不过,其实一开始柴寄风是想着,就让罗光霁在京大的医务室躺一会儿得了,因为他估摸着罗光霁应该就是没咋好好吃饭,没日没夜做实验晕过去了,没啥大碍。
但是没想到他低头一检查,直接就摸到罗光霁后脑勺鼓了个包,一看就是摔倒磕的。这下没办法了,柴寄风只能把他送医院去做检查了。
——连带着把林满杏一起带过去。
毕竟他现在已经知道她是个真傻子了,也不太放心她一个人待在那边,万一出什么事,指不定于景焕就要怪到他头上。
不过这于小少爷也真是,老婆是个傻的,出来也不让人陪着,真不怕一个没看好,人被拐跑了啊?啧,心可真大。
柴寄风曲着一条腿,双手交叉着放在胸前,他靠在桌子前,就这么盯着坐在沙发上一边目不转睛地看着电视,一边往嘴里塞那比她嘴还大的草莓的林满杏。
而当他的视线又落到林满杏因为吞咽动作而起伏的喉咙时,柴寄风有些不自然地别过头去。
不知道是不是他的错觉,柴寄风总感觉脖子好像有小蚂蚁爬过似的痒得厉害,他忍不住咳嗽了两声清了清嗓子。

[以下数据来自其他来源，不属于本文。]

-- ==== Sys2Proof/Machine/Transactions.lean ====
section
/-!
DEFINITION. Transactions and timelines: the commands of the 0x03xx range, the fence timeout and the group decision (07 R162-R164,
R180-R193, R555).
-/

namespace Sys2Proof.Machine

/-! ### Transactions -/

/-- The lowest free transaction slot of a die (log entry 10). -/
def freeTxn (h : Hub) (d : Nat) : Option Nat := firstNat (fun k => !h.txns.has k) 256 (d * 256)

/-- TXN_BEGIN (07 R188). -/
def txnBegin : Spec :=
  { op := 0x0300, rsv := [(18, 2), (24, 40)]
    checks := fun c _ h =>
      [ck 0x0106 16 (arg8 c 16 > 1), ck 0x0103 17 (arg8 c 17 > 1), ck 0x0201 20 (arg32 c 20 > 10000),
       ck 0x0608 255 ((h.txns.countP fun e => e.2.owner == c.ctx) ≥ 16 || (freeTxn h (homeDie c.ctx)).isNone)]
    run := fun c _ _ h =>
      match freeTxn h (homeDie c.ctx) with
      | none => failRes h 0x0608 255
      | some k =>
        let t : Txn := { owner := c.ctx, indep := arg8 c 16 = 1, events := bit (arg8 c 17) 0, timeoutMs := arg32 c 20 }
        let h := { h with txns := h.txns.set k t }
        okRes h (txnHandle h k) }

/-- Has a transaction staged nothing? -/
def stagesNothing (t : Txn) : Bool := t.layers.isEmpty && t.fences.isEmpty && t.outs.isEmpty && t.spares.isEmpty && t.floors.isEmpty

/-- TXN_COMMIT (07 R163-R167, R189). -/
def txnCommit : Spec :=
  { op := 0x0301, txn := .acts, rsv := [(17, 47)], listed := true
    checks := fun c _ h =>
      ck 0x0103 16 (arg8 c 16 > 1) ::
      match txnOf h c.ctx c.txn.toNat with
      | none => []
      | some (_, t) => if t.state ≠ .opened then [ck 0x0402 8 true] else commitCks h t
    run := fun c p _ h =>
      let h := bar2Visible c.ctx h
      match txnOf h c.ctx c.txn.toNat with
      | none => failRes h 0x0401 8
      | some (k, t) =>
        if bit (arg8 c 16) 0 then okRes h
        else if stagesNothing t then okRes (endTxn k h)
        else laterRes (commitTxn k p h) }

/-- TXN_CANCEL (07 R164, R190). -/
def txnCancel : Spec :=
  { op := 0x0302, txn := .acts, rsv := [(16, 48)]
    checks := fun c _ h =>
      match txnOf h c.ctx c.txn.toNat with
      | none => []
      | some (_, t) => [ck 0x0402 8 (t.state == .validating || t.state == .armed)]
    run := fun c _ _ h =>
      match txnOf h c.ctx c.txn.toNat with
      | none => failRes h 0x0401 8
      | some (k, _) => okRes (closeTxn k 0x0411 0 0 h) }

/-- The state code of TXN_QUERY (07 R191). -/
def txnCode (s : TxnState) : Nat :=
  match s with
  | .opened => 0
  | .validating => 1
  | .waiting => 2
  | .armed => 3

/-- RESULT0 of TXN_QUERY (07 R191; nothing applies before the commit, log entry 34). -/
def txnImage (h : Hub) (t : Txn) : Nat :=
  let sig := t.fences.countP fun f => f.2.signalled.isSome || fenceReached h f.2
  let left := if t.state == .opened then 0 else if t.state == .armed then t.todo.length else (affectedOuts h t).length
  txnCode t.state + 8 * b2n t.indep + 256 * (t.fences.length % 256) + 65536 * (sig % 256) + 2 ^ 24 * left

/-- TXN_QUERY (07 R191). -/
def txnQuery : Spec :=
  { op := 0x0303, txn := .acts, rsv := [(16, 48)]
    run := fun c _ _ h =>
      match txnOf h c.ctx c.txn.toNat with
      | none => failRes h 0x0401 8
      | some (_, t) => okRes h (txnImage h t) t.timeout }

/-! ### Timelines -/

/-- The checks of a timeline field (07 R193). -/
def tlCks (h : Hub) (off v : Nat) : List Ck :=
  if v = 0 then [ck 0x0404 off true]
  else if bits v 13 3 ≠ 0 then [ck 0x0202 off true]
  else
    let d := bits v 10 3
    dieCk h off d ::
    (if !dieUp h d then []
     else match h.tls.find (v % 8192) with
      | none => [ckd d 0x0404 off true]
      | some x => [ckd d 0x0304 off (x.gen ≠ v / 65536)])

/-- Only the owner of a timeline (07 R193). -/
def tlOwnerCk (h : Hub) (off v c : Nat) : Ck :=
  ckd (bits v 10 3) 0x0302 off (match tlOf h v with | none => false | some x => x.2.owner ≠ c)

/-- Is the context the owner of a timeline or a holder of a wait grant? -/
def tlMay (x : Timeline) (c : Nat) : Bool := x.owner == c || x.grants.contains c

/-- The owner of a timeline, or a holder of a wait grant (07 R192, R193). -/
def tlMayCk (h : Hub) (off v c : Nat) : Ck :=
  ckd (bits v 10 3) 0x0303 off (match tlOf h v with | none => false | some x => !tlMay x.2 c)

/-- LAYER_FENCE (07 R181, R185, R192): the layer has a staged record then, that of its committed one where nothing else stages it (04 R82). -/
def layerFence : Spec :=
  staging 0x0308 0 false [(18, 2), (32, 32)]
    (fun c _ h =>
      let v := arg16 c 16
      let tl := arg32 c 20
      let mine := match layerOf h v with | none => false | some l => ownsLayer h l c.ctx
      stageLayerCks h c 16 v ++
      (if tl = 0 then [] else tlCks h 20 tl ++ [tlMayCk h 20 tl c.ctx]) ++
      [ck 0x0201 16 (mine && (stagedRec h c v).live)])
    fun c h =>
      let v := arg16 c 16
      updStaged (stageLayer h c v id) c fun t =>
        { t with fences := if arg32 c 20 = 0 then t.fences.del v else t.fences.set v { tl := arg32 c 20, value := arg64 c 24 } }

/-- The timeline slot of a die that TL_CREATE takes: one never used, or the one that has been free longest (07 R193, 03 R52). -/
def freeTl (h : Hub) (d : Nat) : Option Nat :=
  match firstNat (fun k => !h.tls.has k && !h.tlGens.has k) 1024 (d * 1024) with
  | some k => some k
  | none => h.tlFreed.find? fun k => k / 1024 == d && h.tlGens.get k 1 < 0xFFFF

/-- TL_CREATE (07 R193). -/
def tlCreate : Spec :=
  { op := 0x0310, rsv := [(17, 7), (32, 32)]
    checks := fun c _ h =>
      [dieCk h 16 (arg8 c 16),
       ck 0x0608 255 ((h.tls.countP fun e => e.2.owner == c.ctx) ≥ 64),
       ckd (arg8 c 16) 0x0608 255 ((arg8 c 16 < 8 && (freeTl h (arg8 c 16)).isNone))]
    run := fun c _ _ h =>
      match freeTl h (arg8 c 16) with
      | none => failRes h 0x0608 255
      | some k =>
        let g := h.tlGens.get k 1
        okRes { h with
          tls := h.tls.set k { owner := c.ctx, value := arg64 c 24, gen := g }
          tlFreed := h.tlFreed.filter (· != k) } (k + 65536 * g) }

/-- TL_SIGNAL (07 R181, R193). -/
def tlSignal : Spec :=
  { op := 0x0311, rsv := [(20, 4), (32, 32)]
    checks := fun c _ h =>
      tlCks h 16 (arg32 c 16) ++
      [tlOwnerCk h 16 (arg32 c 16) c.ctx,
       ck 0x0201 24 (match tlOf h (arg32 c 16) with
        | none => false
        | some x => x.2.owner == c.ctx && arg64 c 24 < x.2.value)]
    run := fun c _ _ h => okRes (signalTl (arg32 c 16 % 8192) (arg64 c 24) (bar2Visible c.ctx h)) }

/-- A timeline goes: the fences on it fail with a status, and its slot is free with the next generation (07 R184, R193). -/
def dropTl (k st : Nat) (h : Hub) : Hub :=
  match h.tls.find k with
  | none => h
  | some x =>
    let h := failAllFences st (fun _ f => f.tl == k + 65536 * x.gen) h
    { h with tls := h.tls.del k, tlGens := h.tlGens.set k (x.gen + 1), tlFreed := h.tlFreed ++ [k] }

/-- TL_DESTROY (07 R184, R193). -/
def tlDestroy : Spec :=
  { op := 0x0312, rsv := [(20, 44)]
    checks := fun c _ h => tlCks h 16 (arg32 c 16) ++ [tlOwnerCk h 16 (arg32 c 16) c.ctx]
    run := fun c _ _ h => okRes (dropTl (arg32 c 16 % 8192) 0x0903 h) }

/-- A wait grant is taken from a grantee: its WAITING transactions with a fence on the timeline that has not signalled end as for a
destroy, and it is told (07 R193, R555). -/
def loseWait (v g : Nat) (h : Hub) : Hub :=
  let hit := h.txns.filter fun e => e.2.owner == g && e.2.state == .waiting &&
    e.2.fences.any fun f => f.2.tl == v && f.2.signalled.isNone
  let h := hit.foldl (fun h e => closeTxn e.1 0x0903 0 0 h) h
  postEvent g 0x0381 v hit.length h

/-- TL_GRANT (07 R193). -/
def tlGrant : Spec :=
  { op := 0x0313, rsv := [(23, 41)]
    checks := fun c _ h =>
      let v := arg32 c 16
      let g := arg16 c 20
      let wait := arg8 c 22 = 1
      [ck 0x0106 22 (arg8 c 22 > 1)] ++ tlCks h 16 v ++ [tlOwnerCk h 16 v c.ctx] ++ ctxCks h 20 g wait ++
      [ck 0x040E 20 (wait && g = c.ctx),
       ckd (v % 8192 / 1024) 0x0201 20 (match tlOf h v with
        | none => false
        | some x => wait && x.2.owner == c.ctx && !x.2.grants.contains g && x.2.grants.length ≥ 8)]
    run := fun c _ _ h =>
      let v := arg32 c 16
      let g := arg16 c 20
      match tlOf h v with
      | none => failRes h 0x0404 16
      | some (k, x) =>
        if arg8 c 22 = 1 then
          okRes { h with tls := h.tls.set k { x with grants := if x.grants.contains g then x.grants else x.grants ++ [g] } }
        else if x.grants.contains g then
          okRes (loseWait v g { h with tls := h.tls.set k { x with grants := x.grants.filter (· != g) } })
        else okRes h }

/-- TL_QUERY (07 R193). -/
def tlQuery : Spec :=
  { op := 0x0314, rsv := [(20, 44)]
    checks := fun c _ h => tlCks h 16 (arg32 c 16) ++ [tlMayCk h 16 (arg32 c 16) c.ctx]
    run := fun c _ _ h =>
      match tlOf h (arg32 c 16) with
      | none => failRes h 0x0404 16
      | some (_, x) => okRes h 0 x.value }

/-! ### Timeout and group decision -/

/-- The timeout of transaction `k` comes (07 R184): fences that have not signalled fail. -/
def fenceTimeout (k : Nat) (h : Hub) : Hub :=
  match h.txns.find k with
  | none => h
  | some t =>
    if (t.state == .waiting || t.state == .armed) && t.fences.any fun f => f.2.signalled.isNone && !t.doneLayers.contains f.1 then
      failFences k 0x0901 (fun _ => true) (at_ t.timeout h)
    else h

/-- Die `d` confirms the decision of output `o`'s group for the next boundary (07 R180); a halted Keeper answers nothing (22 R550).  In a stretched blank, whose boundary a change may
re-open, the decision for that begins with the first confirmation. -/
def groupDecision (o d : Nat) (h : Hub) : Hub :=
  let x := getOut h o
  let p := x.primary
  let h := if x.grp ≠ 0 && !halted h d && (getOut h p).verdict.isSome && (getOut h p).scan.any (fun sc => sc.stretched && sc.line == 0) then
      openDecision o (h.now + 1) h
    else h
  if x.grp = 0 || !dieUp h d || halted h d || (getOut h p).verdict.isSome || !((getOut h p).members.any fun m => m / 4 == d) then h
  else updOut h p fun y => { y with decided := if y.decided.contains d then y.decided else d :: y.decided }

/-! ### The rows -/

/-- TXN_BEGIN. -/
def execTxnBegin (c : Cmd) (s : State) : Host.Outcome State Fault Refusal := .next (mail txnBegin c s)
/-- TXN_COMMIT. -/
def execTxnCommit (c : Cmd) (s : State) : Host.Outcome State Fault Refusal := .next (mail txnCommit c s)
/-- TXN_CANCEL. -/
def execTxnCancel (c : Cmd) (s : State) : Host.Outcome State Fault Refusal := .next (mail txnCancel c s)
/-- TXN_QUERY. -/
def execTxnQuery (c : Cmd) (s : State) : Host.Outcome State Fault Refusal := .next (mail txnQuery c s)
/-- LAYER_FENCE. -/
def execLayerFence (c : Cmd) (s : State) : Host.Outcome State Fault Refusal := .next (mail layerFence c s)
/-- TL_CREATE. -/
def execTlCreate (c : Cmd) (s : State) : Host.Outcome State Fault Refusal := .next (mail tlCreate c s)
/-- TL_SIGNAL. -/
def execTlSignal (c : Cmd) (s : State) : Host.Outcome State Fault Refusal := .next (mail tlSignal c s)
/-- TL_DESTROY. -/
def execTlDestroy (c : Cmd) (s : State) : Host.Outcome State Fault Refusal := .next (mail tlDestroy c s)
/-- TL_GRANT. -/
def execTlGrant (c : Cmd) (s : State) : Host.Outcome State Fault Refusal := .next (mail tlGrant c s)
/-- TL_QUERY. -/
def execTlQuery (c : Cmd) (s : State) : Host.Outcome State Fault Refusal := .next (mail tlQuery c s)
/-- FENCE_TIMEOUT. -/
def execFenceTimeout (txn : Nat) (s : State) : Host.Outcome State Fault Refusal := .next (onHub (fenceTimeout txn) s)
/-- GROUP_DECISION. -/
def execGroupDecision (out die : Nat) (s : State) : Host.Outcome State Fault Refusal := .next (onHub (groupDecision out die) s)

end Sys2Proof.Machine
end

接着,他又重新看向林满杏,想了想,他开口问道:“林满杏,你是叫这个名字是吧?”
“嗯。”听见他说话,林满杏有些恋恋不舍地把目光从电视屏幕上移开去看他。
“你跟于家那少爷……就是于景焕,你不是还没跟他结婚吗?你就喊他老公啊?”
现在人在医院有时间了,柴寄风不过一会儿就又把这两次见着林满杏的事情回忆了一番,尤其是那句离谱的“我老公以前在这里上学,但是他现在不上了”,柴寄风听着总觉得怪别扭的。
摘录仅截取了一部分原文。